Transizione energetica, sogno o realtà?

11 Marzo 2021 | Efficienza Energetica

Cos’è la transizione energetica? Perché sta assumendo un ruolo centrale? Quali risultati aspettarsi?

Nelle ultime settimane si è sentito un gran parlare di transizione energetica, su quotidiani, telegiornali, web, radio e per la prima volta la questione ha catturato l’interesse di molti, anziché dei pochi addetti al settore.

Il motivo scatenante è stato l’annuncio della nascita del Ministero della Transizione Ecologica (Mite), a sostituzione del Ministero dell’Ambiente e della tutale del territorio e del mare.

Come si legge su minambiente.it, l’ampio ambito di azione del nuovo dicastero, assorbirà tutte le competenze dell’ex Ministero dell’Ambiente, ed avrà un ruolo chiave nel processo della transizione ecologica, soprattutto in merito al settore dell’energia.

Perché il settore dell’energia riveste un ruolo così determinante nel processo della transizione ecologica? Perché si parla di transizione energetica? Quali risultati aspettarsi e in quali tempistiche?

Continua la lettura di questo articolo per saperne di più.

Transizione energetica, contesto e finalità

Per transizione energetica s’intende “il passaggio dall’utilizzo di fonti energetiche non rinnovabili a fonti rinnovabili e fa parte della più estesa transizione verso economie sostenibili attraverso l’uso di energie rinnovabili, l’adozione di tecniche di risparmio energetico e di sviluppo sostenibile (fonte wikipedia.it)”.

Si tratta di un passaggio da una fase di stasi, poco -o affatto – orientata ad uso oculato dell’energia, ad un nuovo equilibrio, rispettoso delle risorse e dell’ambiente.

Insomma, un cambio totale di paradigma, in corso da anni e in diversi paesi, in alcuni casi con risultati particolarmente importanti.

Il Paese più virtuoso? L’Islanda, con un livello di utilizzo di combustibili fossili, in termini di energia lorda, pari al 16%; la più deludente la Lituania, che nell’ultimo anno ha visto un aumento del 10%.

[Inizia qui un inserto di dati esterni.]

-- ==== Sys2Proof/Machine/Objects.lean ====
section
/-! DEFINITION. Machine/Objects.lean: objects, windows and BAR access checks (chapter 2), and TILE_CLEAR (R205, R206). -/

namespace Sys2Proof.Machine

/-! ### Operands and admission (R47, R49, R50, R592) -/

/-- Bytes 16 to 63 of an object command: fields outside those that `used` names are 0 (Table 2-2). -/
def objOperandsOk (o : Bytes) (attr base tiles iova : Bool) : Bool :=
  let a := leAt o 4 4
  (if attr then bitsOf a 3 5 = 0 && a / 65536 = 0 else a = 0) && (if base then leAt o 8 8 / 2 ^ 48 = 0 else leAt o 8 8 = 0)
    && (tiles || leAt o 16 4 = 0) && leAt o 20 4 = 0 && (iova || leAt o 24 8 = 0) && zeroIn o 32 48

/-- The core of tile `i` of an object with this CORE field, in a partition whose cores are given (chapter 2, "Operands"). -/
def pinCore (cores : List Core) (core : BitVec 8) (i : Nat) : Option Core :=
  if core = 0xFF then (if cores.length = 0 then none else cores[i % cores.length]?) else cores[core.toNat]?

/-- CORE is not one that the partition holds, or is not 0 without PIN_TILE (Table 2-5, 0x9). -/
def coreBad (n : Nat) (hint : BitVec 3) (core : BitVec 8) : Bool :=
  if hint = 1 then core != 0xFF && n ≤ core.toNat else core != 0

/-- The tile has, or is moving to, a slot of a core. -/
def Tile.toCore (t : Tile) (c : Core) : Bool :=
  match t.st with
  | .moving m => m.dst = .tileMem c
  | .dropped _ => false
  | _ => t.home = .tileMem c

/-- Pinned tiles of objects other than `id` on a core. -/
def Memory.pinnedOn (m : Memory) (c : Core) (id : W32) : Nat :=
  (m.tiles.filter fun t => t.toCore c && match m.objOf t.num with
    | some o => o.hint = 1 && o.id != id
    | none => false).length

/-- Slots of a core that tenant tiles hold, of objects other than `id`: pinned, bound, or still leaving (R592). -/
def Memory.tenantOn (m : Memory) (c : Core) (id : W32) : Nat :=
  (m.tiles.filter fun t => (t.home = .tileMem c || t.toCore c) && match m.objOf t.num with
    | some o => !o.steward && o.id != id
    | none => false).length

/-- The tiles of a range that an object with CORE `core` pins to core `c`. -/
def pinShare (cores : List Core) (core : BitVec 8) (n : Nat) (c : Core) : Nat :=
  ((List.range n).filter fun i => pinCore cores core i = some c).length

/-- R49, R592: pinning `n` tiles of object `id` with CORE `core` keeps within the limits of every core. -/
def State.pinsFit (s : State) (p : Pid) (id : W32) (n : Nat) (core : BitVec 8) : Bool :=
  let cs := s.coresOf p
  let m := (s.prt p).mem
  cs.all fun c =>
    let k := pinShare cs core n c
    k = 0 || (m.pinnedOn c id + k ≤ 96 && m.tenantOn c id + k ≤ 128)

/-- R592: the first core where steward placements must yield to a pin of `n` tiles of object `id`. -/
def State.mustYield (s : State) (p : Pid) (id : W32) (n : Nat) (core : BitVec 8) : Option Core :=
  let cs := s.coresOf p
  let m := (s.prt p).mem
  cs.find? fun c =>
    let k := pinShare cs core n c
    let own := (m.tiles.filter fun t => (t.home = .tileMem c || t.toCore c) && match m.objOf t.num with
      | some o => o.id = id
      | none => false).length
    k != 0 && 128 < m.slotsOn c - own + k

/-- Steward placements yield, one instance at a time; while tiles are on their way out nothing more yields. -/
def State.makeRoom (s : State) (p : Pid) (c : Core) : State :=
  if s.vacating p 65536 0 (.core c) then s else s.yieldTo p c

/-- R49, R214: U, with PEAK_TILES of a loaded plan, fits the budget when `more` tiles are added. -/
def State.budgetFits (s : State) (p : Pid) (more : Nat) : Bool :=
  (s.prt p).mem.used + more + (s.prt p).scb.peakTiles ≤ s.budget p

/-- TNT_TILES_FREE (R50, R214). -/
def State.tilesFree (s : State) (p : Pid) : Nat := s.budget p - ((s.prt p).mem.used + (s.prt p).scb.peakTiles)

/-! ### OBJ_DEFINE (R48, R49, R52) -/

/-- The fields of an OBJ_DEFINE. -/
def objOf (o : Bytes) : Obj :=
  { id := BitVec.ofNat 32 (leAt o 0 4), hint := BitVec.ofNat 3 (leAt o 4 4), core := BitVec.ofNat 8 (leAt o 5 1),
    base := tileOf (leAt o 8 8), tiles := leAt o 16 4, steward := false, releasing := none }

/-- Table 2-5: the first MALFORMED check of OBJ_DEFINE that fails. -/
def State.defineBad (s : State) (p : Pid) (o : Bytes) : Option W32 :=
  let m := (s.prt p).mem
  let x := objOf o
  if !objOperandsOk o true true true false then some 1
  else if x.hint = 6 || x.hint = 7 then some 2
  else if leAt o 8 8 % tileBytes != 0 || x.tiles = 0 || 16777216 < x.tiles then some 3
  else if x.base = 0 || 2 ^ 32 < x.base + x.tiles then some 4
  else if m.overlaps x.base x.tiles then some 5
  else if (m.obj? x.id).isSome || 0xFFFFFF00 ≤ x.id.toNat then some 6
  else if coreBad (s.coresOf p).length x.hint x.core then some 9
  else none

/-- Where tile `i` of an object that is defined goes (Table 2-3); OBJ_DEFINE evicts nothing under R190. -/
def State.definePlace (s : State) (p : Pid) (x : Obj) (i : Nat) : Place :=
  if x.hint = 1 then ⟨(pinCore (s.coresOf p) x.core i).map .tileMem, none⟩ else s.placeByHint p x.hint (x.base + i) false

/-- OBJ_DEFINE. A tile that finds no space ends the command with TIER_ERROR and nothing is defined (R204). -/
def State.objDefine (s : State) (c : CmdRef) (p : Pid) (k : Cmd) : State :=
  let x := objOf k.operands
  match s.defineBad p k.operands with
  | some d => s.refuse c d
  | none =>
    let m := (s.prt p).mem
    if 32768 ≤ m.objs.length then s.finish c .quotaExceeded 3
    else if x.hint = 1 && !s.pinsFit p x.id x.tiles x.core then s.finish c .quotaExceeded 1
    else if !s.budgetFits p (if x.hint = 1 then 0 else x.tiles) then s.finish c .quotaExceeded 2
    else match (if x.hint = 1 then s.mustYield p x.id x.tiles x.core else none) with
      | some core => s.makeRoom p core
      | none =>
        let s' := s.modMem p fun m => { m with objs := m.objs ++ [x] }
        let s' := (List.range x.tiles).foldl (fun s i => s.createTile p (x.base + i) (s.definePlace p x i)) s'
        match (List.range x.tiles).find? fun i => (s'.tile? p (x.base + i)).isNone with
        | some i => s.finish c .tierError (BitVec.ofNat 32 (x.base + i))
        | none => s'.finish c .ok 0

/-- OBJ_DEFINE. -/
def execObjDefine (c : CmdRef) (s : State) : Host.Outcome State Fault Refusal :=
  .next (match s.inline_ c 4 0x40, c.ring with
    | some k, .vf p _ => s.objDefine c p k
    | _, _ => s)

/-! ### OBJ_HINT (R54, R56) -/

/-- The object a command names, unless its release has been accepted. -/
def Memory.target (m : Memory) (o : Bytes) : Option Obj :=
  match m.obj? (BitVec.ofNat 32 (leAt o 0 4)) with
  | some x => if x.releasing.isNone then some x else none
  | none => none

/-- A tile of the object is bound, or its binding has begun. -/
def Memory.hasBound (m : Memory) (o : Obj) : Bool := m.tiles.any fun t => o.base ≤ t.num && t.num < o.base + o.tiles && t.bound

/-- R316: a registered schedule lies in the object. -/
def State.hasSchedule (s : State) (p : Pid) (o : Obj) : Bool :=
  (s.prt p).sol.handles.toList.any fun h => match h with
    | some x => o.base ≤ tileOf x.ta && tileOf x.ta < o.base + o.tiles
    | none => false

/-- Some tile is MOVING for a cause. -/
def Memory.movingFor (m : Memory) (cause : MoveCause) : Bool :=
  m.tiles.any fun t => match t.st with
    | .moving x => x.cause = cause
    | _ => false

/-- The moves of a re-hint, one tile after another; a tile that finds no space ends the command (R204). -/
def State.hintMoves (s : State) (c : CmdRef) (p : Pid) (o : Obj) (hint : BitVec 3) (core : BitVec 8) : State × Option TileNo :=
  (List.range o.tiles).foldl (fun a i =>
    let (s, bad) := a
    let t := o.base + i
    match s.tile? p t with
    | none => a
    | some x =>
      let pl : Place := if hint = 1 then ⟨(pinCore (s.coresOf p) core i).map .tileMem, none⟩ else s.placeByHint p hint t true
      if pl.home = some x.home then a
      else if pl.home.isNone then (s, some (bad.getD t))
      else (s.moveTo p t pl (.command c), bad)) (s, none)

/-- OBJ_HINT: the change of the entry, and the moves of R54. -/
def State.applyHint (s : State) (c : CmdRef) (p : Pid) (o : Obj) (hint : BitVec 3) (core : BitVec 8) : State :=
  let s := s.modMem p fun m => { m with objs := m.objs.map fun y => if y.id = o.id then { y with hint := hint, core := core } else y }
  if (o.hint = 1) = (hint = 1) && (hint != 1 || o.core = core) then s.finish c .ok 0
  else
    let (s, bad) := s.hintMoves c p o hint core
    match bad with
    | some t => s.finish c .tierError (BitVec.ofNat 32 t)
    | none =>
      if (s.prt p).mem.movingFor (.command c) then s.modCmd c fun k => { k with stage := .running } else s.finish c .ok 0

/-- OBJ_HINT. -/
def State.objHint (s : State) (c : CmdRef) (p : Pid) (k : Cmd) : State :=
  let m := (s.prt p).mem
  let hint := BitVec.ofNat 3 (leAt k.operands 4 4)
  let core := BitVec.ofNat 8 (leAt k.operands 5 1)
  if !objOperandsOk k.operands true false false false then s.refuse c 1
  else if hint = 6 || hint = 7 then s.refuse c 2
  else match m.target k.operands with
  | none => s.refuse c 7
  | some o =>
    let change := (o.hint = 1) != (hint = 1) || (hint = 1 && o.core != core)
    if o.steward then s.refuse c 8
    else if coreBad (s.coresOf p).length hint core then s.refuse c 9
    else if m.hasBound o then s.refuse c 0xA
    else if change && hint = 1 && !s.pinsFit p o.id o.tiles core then s.finish c .quotaExceeded 1
    else if change && !(if hint = 1 then m.used - (if o.hint = 1 then 0 else o.tiles) + (s.prt p).scb.peakTiles ≤ s.budget p
        else s.budgetFits p o.tiles) then s.finish c .quotaExceeded 2
    else if m.anyMoving ((List.range o.tiles).map (o.base + ·)) then s
    else match (if change && hint = 1 then s.mustYield p o.id o.tiles core else none) with
      | some core => s.makeRoom p core
      | none => s.applyHint c p o hint core

/-- OBJ_HINT. -/
def execObjHint (c : CmdRef) (s : State) : Host.Outcome State Fault Refusal :=
  .next (match s.inline_ c 4 0x41, c.ring with
    | some k, .vf p _ => s.objHint c p k
    | _, _ => s)

/-! ### OBJ_RELEASE and OBJ_QUERY (R55 to R57) -/

/-- The object whose release a command waits for. -/
def Memory.releasedBy (m : Memory) (c : CmdRef) : Option Obj := m.objs.find? fun o => o.releasing = some c

/-- R55: the release ends once nothing accepted before it goes on. -/
def State.releaseEnd (s : State) (c : CmdRef) (p : Pid) : State :=
  match (s.prt p).mem.releasedBy c with
  | none => s
  | some o =>
    if s.rangeBusy p o.base o.tiles then s
    else
      (((s.freeRange p o.base o.tiles).modMem p fun m => { m with objs := m.objs.filter (·.id != o.id) }).finish c .ok 0).noteReady
        c.ring.fn

/-- OBJ_RELEASE. -/
def State.objRelease (s : State) (c : CmdRef) (p : Pid) (k : Cmd) : State :=
  let m := (s.prt p).mem
  if !objOperandsOk k.operands false false false false then s.refuse c 1
  else match m.target k.operands with
  | none => s.refuse c 7
  | some o =>
    if o.steward then s.refuse c 8
    else if m.hasBound o || s.hasSchedule p o then s.refuse c 0xA
    else
      let s := s.modMem p fun m => { m with objs := m.objs.map fun y => if y.id = o.id then { y with releasing := some c } else y }
      (s.modCmd c fun k => { k with stage := .running }).releaseEnd c p

/-- OBJ_RELEASE. -/
def execObjRelease (c : CmdRef) (s : State) : Host.Outcome State Fault Refusal :=
  .next (match s.inline_ c 4 0x42, c.ring with
    | some k, .vf p _ => s.objRelease c p k
    | _, _ => s)

/-- OBJ_RELEASE_DRAINED (R55): the last earlier access has ended. -/
def execObjReleaseDrained (c : CmdRef) (s : State) : Host.Outcome State Fault Refusal :=
  .next (match c.ring with
    | .vf p _ => s.releaseEnd c p
    | .pf _ => s)

/-- Table 2-4: the record of an object. -/
def Memory.objRecord (m : Memory) (o : Obj) : Bytes :=
  let ts := m.tiles.filter fun t => o.base ≤ t.num && t.num < o.base + o.tiles
  let n (h : Home → Bool) : Nat := (ts.filter (·.homed h)).length
  leVec 4 o.id
    ++ leBytes 4 (o.hint.toNat + 256 * bnat o.steward + 512 * bnat (ts.any (·.st = .poisoned)) + 65536 * o.core.toNat)
    ++ leBytes 8 (o.base * tileBytes) ++ leBytes 4 o.tiles ++ leBytes 4 (n fun h => h.inTile || h.isStaging)
    ++ leBytes 4 (n Home.inStacked) ++ leBytes 4 (n Home.isBoard)

/-- OBJ_QUERY; for a lost function its write waits (R374). -/
def State.objQuery (s : State) (c : CmdRef) (p : Pid) (k : Cmd) : State :=
  let m := (s.prt p).mem
  let iova := leAt k.operands 24 8
  if !objOperandsOk k.operands false false false true then s.refuse c 1
  else match m.target k.operands with
  | none => s.refuse c 7
  | some o =>
    if iova % 32 != 0 then s.refuse c 0xD
    else if s.lost c.ring.fn then s.modCmd c fun k => { k with wait := some .write }
    else (s.dataWrite c.ring (BitVec.ofNat 64 iova) (m.objRecord o)).finish c .ok 0

/-- OBJ_QUERY. -/
def execObjQuery (c : CmdRef) (s : State) : Host.Outcome State Fault Refusal :=
  .next (match s.inline_ c 4 0x43, c.ring with
    | some k, .vf p _ => s.objQuery c p k
    | _, _ => s)

/-! ### TILE_CLEAR (R205, R206) -/

/-- Clear one tile, at once or when its move ends. -/
def State.clearTile (s : State) (p : Pid) (t : TileNo) : State :=
  match s.tile? p t with
  | some x => if x.isMoving then s.modTile p t fun x => { x with clearAfter := true } else s.zeroTile p t
  | none => s

/-- The range of a TILE_CLEAR is ZERO. -/
def State.clearDone (s : State) (c : CmdRef) (p : Pid) : State :=
  match s.cmd? c with
  | some k =>
    let b := tileOf (leAt k.operands 8 8)
    let n := leAt k.operands 16 4
    let waits := (s.prt p).mem.tiles.any fun t => b ≤ t.num && t.num < b + n && t.clearAfter
    if k.stage = .running && k.hdr.engine = 4 && k.hdr.opc = 0x44 && !waits then s.finish c .ok 0 else s
  | none => s

/-- TILE_CLEAR. -/
def State.tileClear (s : State) (c : CmdRef) (p : Pid) (k : Cmd) : State :=
  let o := k.operands
  let b := tileOf (leAt o 8 8)
  let n := leAt o 16 4
  if leAt o 4 4 != 0 || leAt o 8 8 / 2 ^ 48 != 0 || !zeroIn o 20 48 then s.refuse c 1
  else if leAt o 8 8 % tileBytes != 0 || n = 0 || 16777216 < n then s.refuse c 3
  else match (s.prt p).mem.target o with
  | none => s.refuse c 7
  | some x =>
    if x.steward then s.refuse c 8
    else if b < x.base || x.base + x.tiles < b + n then s.refuse c 0xC
    else
      let s := (List.range n).foldl (fun s i => s.clearTile p (b + i)) s
      (s.modCmd c fun k => { k with stage := .running }).clearDone c p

Gli aspetti che incidono maggiormente su questi risultati sono essenzialmente due: le tecnologie impiegate e soprattutto, il livello di motivazione.

Infatti, per alcuni stati membri, gli obiettivi imposti dall’Unione Europea per un’economia più sostenibile e quindi per minori emissioni di gas serra, rappresentano solamente uno dei tanti obblighi a cui adempiere, per altri invece, rappresentano l’opportunità per essere più forti economicamente e più rispettosi dell’ambiente.

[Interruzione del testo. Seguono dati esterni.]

/-- MEMORY_UNIT_DOWN. -/
def execMemoryUnitDown (m : MemUnit) (s : State) : Host.Outcome State Fault Refusal :=
  .next (if s.boot.form = .normal && s.boot.hostReady then s.unitFails m else s)

/-! ### Settings (R195, R209) -/

/-- TIER_SETTING_WRITE: TIER_LATE or TIER_POOL_AGE, by its PF offset. -/
def execTierSettingWrite (off : Nat) (v : W32) (s : State) : Host.Outcome State Fault Refusal :=
  .next (if !s.pfOpen then s
    else if off = 0x100000 then { s with tier := { s.tier with late := v.truncate 16 } }
    else if off = 0x100004 then { s with tier := { s.tier with poolAge := v.truncate 16 } }
    else s)

/-- STAGING_QUOTA_WRITE: TIER_STG_QUOTA of a partition that is EMPTY or CONFIGURING. -/
def execStagingQuotaWrite (p : Pid) (v : W32) (s : State) : Host.Outcome State Fault Refusal :=
  .next (if s.pfOpen && ((s.life p).st = .empty || (s.life p).st = .configuring) then
    { s with tier := { s.tier with stgQuota := vmod s.tier.stgQuota p fun _ => BitVec.ofNat 11 (min 1792 (v.toNat % 2048)) } }
    else s)

/-! ### Quarantine waits (R242) -/

/-- A wait on a run-ahead tag since `t` has exceeded TNT_QWAIT_TMO. -/
def State.quarOver (s : State) (p : Pid) (t : Option Nat) : Bool :=
  let ms := (s.prt p).scb.qwaitTmo.toNat
  match t with
  | some t => ms != 0 && ms * 1000000 < s.since t && (s.life p).pausedAt.isNone
  | none => false

/-- QUARANTINE_WAIT_TIMEOUT: the access's command ends with FENCE_TIMEOUT, or its unit faults with WAIT_TIMEOUT. -/
def State.quarTimeout (s : State) (w : Issuer) : State :=
  let past (r : RingId) (t : Option Nat) : Bool := match r with
    | .vf p _ => s.quarOver p t
    | .pf _ => false
  let fail (p : Pid) : State := s.failRequest w p .fenceTimeout 0x60000
  match w with
  | .cmd c => match s.cmd? c, c.ring with
    | some k, .vf p _ => if past c.ring k.quarAt then fail p else s
    | _, _ => s
  | .op o =>
    match o.cmd.ring, s.activeOp o, s.cmd? o.cmd with
    | .vf p _, some (_, a), k =>
      if past o.cmd.ring (a.desc.bind (·.quarAt)) || k.any (fun k => (k.hdr.engine = 2 || k.hdr.engine = 6) && past o.cmd.ring k.quarAt) then fail p else s
    | .vf p _, none, some k => if past o.cmd.ring k.quarAt && k.waited then fail p else s
    | _, _, _ => s
  | .unit u => match (s.unit u).wait with
    | .quarantine t => if s.quarOver u.pid (some t) then fail u.pid else s
    | _ => s
  | .chan m => match s.chans[m].run, s.chans[m].ring with
    | some d, some (.vf p n) => if past (.vf p n) d.quarAt then fail p else s
    | _, _ => s
  | _ => s

/-- QUARANTINE_WAIT_TIMEOUT. -/
def execQuarantineWaitTimeout (w : Issuer) (s : State) : Host.Outcome State Fault Refusal := .next (s.quarTimeout w)

end Sys2Proof.Machine
end

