/-- R337: the next tile of a PLACE is skipped, moves at once, or enters MOVING. -/
def State.placeTile (s : State) (w : Issuer) (r : RingId) (d : DescRun) : State :=
  match taOperand r d.desc.src with
  | none => s
  | some (p, ta) =>
    let t := tileOf ta + d.done / tileBytes + d.skipped
    if d.moving.isSome || !s.sledUp then s
    else s.transferAccess w r d p t true fun s =>
      let past (s : State) : State := s.modDesc w fun d =>
        if d.done + d.skipped * tileBytes < d.desc.len.toNat then d else { d with ended := some (d.ended.getD (.ok, 0)) }
      match s.tile? p t, (s.prt p).mem.objOf t with
      | some x, some o =>
        match s.placeTarget p x o d.desc.tier.toNat with
        | none => past (s.modDesc w fun d => { d with skipped := d.skipped + 1 })
        | some pl =>
          let s := s.moveTo p t pl (transferCause w)
          if x.st = .resident then s.modDesc w fun d => { d with moving := some t }
          else past (s.modDesc w fun d => { d with done := d.done + tileBytes })
      | _, _ => s

/-- The next access of a transfer of this kind; `data`: the host bytes of an H2T's next tile. -/
def State.transferStep (s : State) (w : Issuer) (kind : Nat) (data : Bytes) : State :=
  match s.transfer w with
  | none => s
  | some (r, d) =>
    if d.ended.isSome || d.flushAt.isSome || d.desc.kind.toNat != kind || !s.fnRuns r.fn then s
    else match kind with
      | 0 => s.h2tPiece w r d data
      | 1 => s.t2hPiece w r d
      | 2 => s.t2tPiece w r d
      | _ =>
        if d.moving.isNone && d.desc.len.toNat ≤ d.done + d.skipped * tileBytes then
          s.modDesc w fun d => { d with ended := some (.ok, 0) }
        else s.placeTile w r d

/-- H2T (R334): the next tile of the channel's descriptor takes its bytes from host memory. -/
def execH2t (m : MovNo) (data : Bytes) (s : State) : Host.Outcome State Fault Refusal := .next (s.transferStep (.chan m) 0 data)

/-- T2H (R334): the bytes of the next tile go to host memory. -/
def execT2h (m : MovNo) (s : State) : Host.Outcome State Fault Refusal := .next (s.transferStep (.chan m) 1 [])

/-- T2T (R334): the next tile is read or written. -/
def execT2t (m : MovNo) (s : State) : Host.Outcome State Fault Refusal := .next (s.transferStep (.chan m) 2 [])

/-- PLACE (R337): the next tile is placed. -/
def execPlace (m : MovNo) (s : State) : Host.Outcome State Fault Refusal := .next (s.transferStep (.chan m) 3 [])

/-! ### Pacing (R340, R341) -/

/-- The occupancy of a ring in entries; a DISABLED ring has none. -/
def Ring.occupied (R : Ring) : Nat :=
  if R.state = .disabled then 0
  else if R.isKind 0 || R.isKind 2 then (occupancy R.sw R.dev R.size).getD 0
  else (occupancy R.dev R.sw R.size).getD 0

/-- What a read of the level brings. -/
inductive Level where
  | waits
  | failed (st : Status)
  | is (n : Nat)
  deriving DecidableEq, Repr

/-- The pacing source is a level word. -/
def MoverRing.byWord (M : MoverRing) : Bool := M.paceSrc = 2

/-- R340, R341: the level that paces a ring's channel, and the state after its read. Operator rings name no partition for a level word, so
bits [52:48] of its TA are 0; a reserved source states no level: a free value (log entry 28). -/
def State.level (s : State) (m : MovNo) (r : RingId) : Level × State :=
  let M := (s.ring r).mv
  if M.paceSrc = 1 then
    match r.sibling M.paceRing.toNat with
    | some q => (.is (s.ring q).occupied, s)
    | none => (.is 0, s)
  else if !M.byWord then (.is (s.free 32).toNat, s.took)
  else match taOperand r (M.lvl.zeroExtend 64) with
    | none => (.failed .accessFault, s)
    | some (p, ta) =>
      let t := tileOf ta
      let s := s.modChan m fun c => { c with polledAt := s.pwr.clk }
      if !s.admits r p then (.failed .accessFault, s.opDenied)
      else match (s.prt p).mem.deny false [t] with
        | some (st, _) => (.failed st, s)
        | none =>
          if s.blocked p [t] none then (.waits, s.demandFetch p t)
          else (.is (leAt (s.load p ta 4) 0 4), s.transferRead (.chan m) r p ta 4)

/-- The level holds the channel. -/
def MoverRing.holds (M : MoverRing) (l : Nat) : Bool := if M.paceInvert then l ≤ M.low.toNat else M.high.toNat ≤ l

/-- The level releases the channel. -/
def MoverRing.frees (M : MoverRing) (l : Nat) : Bool := if M.paceInvert then M.high.toNat ≤ l else l ≤ M.low.toNat

/-- R341: a failed read of a level: PACE_FAULT once since binding. -/
def State.paceFault (s : State) (m : MovNo) (r : RingId) (st : Status) : State :=
  if s.chans[m].faulted then s
  else
    (s.modChan m fun c => { c with faulted := true }).post r.fn
      ⟨0x0502, r.fn.source, BitVec.ofNat 32 (r.num + 65536 * st.code.toNat), (s.ring r).mv.lvl.zeroExtend 64⟩

/-- The channel is paced. -/
def State.pace (s : State) (m : MovNo) : State := s.modChan m fun c => { c with st := .paced }

/-- PACE_LEVEL_POLL (R341): the level word of a PACED channel is read again. -/
def State.pacePoll (s : State) (m : MovNo) : State :=
  match s.chans[m].ring with
  | none => s
  | some r =>
    let M := (s.ring r).mv
    if s.chans[m].st != .paced || !M.paceEn || !M.byWord || !s.fnWorks r.fn || s.since s.chans[m].polledAt < 2000 then s
    else match s.level m r with
      | (.is l, s) => if M.frees l then s.modChan m fun c => { c with st := .running } else s
      | (.failed st, s) => s.paceFault m r st
      | (.waits, s) => s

In pratica, alcuni rispetto ad altri, sono più motivati a sposare un uso efficiente dell’energia per essere più forti rispetto a futuri aumenti dei costi, più indipendenti dalle importazioni di petrolio e in grado di produrre tanto lavoro virtuoso intrasferibile all’estero.

Tutto ciò nel rispetto dell’ambiente appunto,perché la transizione energetica verso fonti di energia pulita permetterà di preservare, per le generazioni future, l’ambiente come lo conosciamo oggi.

Transizione energetica, l’approccio dell’Italia.

Come abbiamo detto, la transizione energetica rappresenta un cambio di paradigma profondo, pertanto richiede un lungo processo di assimilazione.

Per confrontare i progressi compiuti da 115 Paesi e la relativa prontezza al cambiamento, il World Economic Forum (Forum economico mondiale, senza fini di lucro) ha stilato un indice utile ad evidenziare i progressi di ciascun paese dal 2015 ad oggi.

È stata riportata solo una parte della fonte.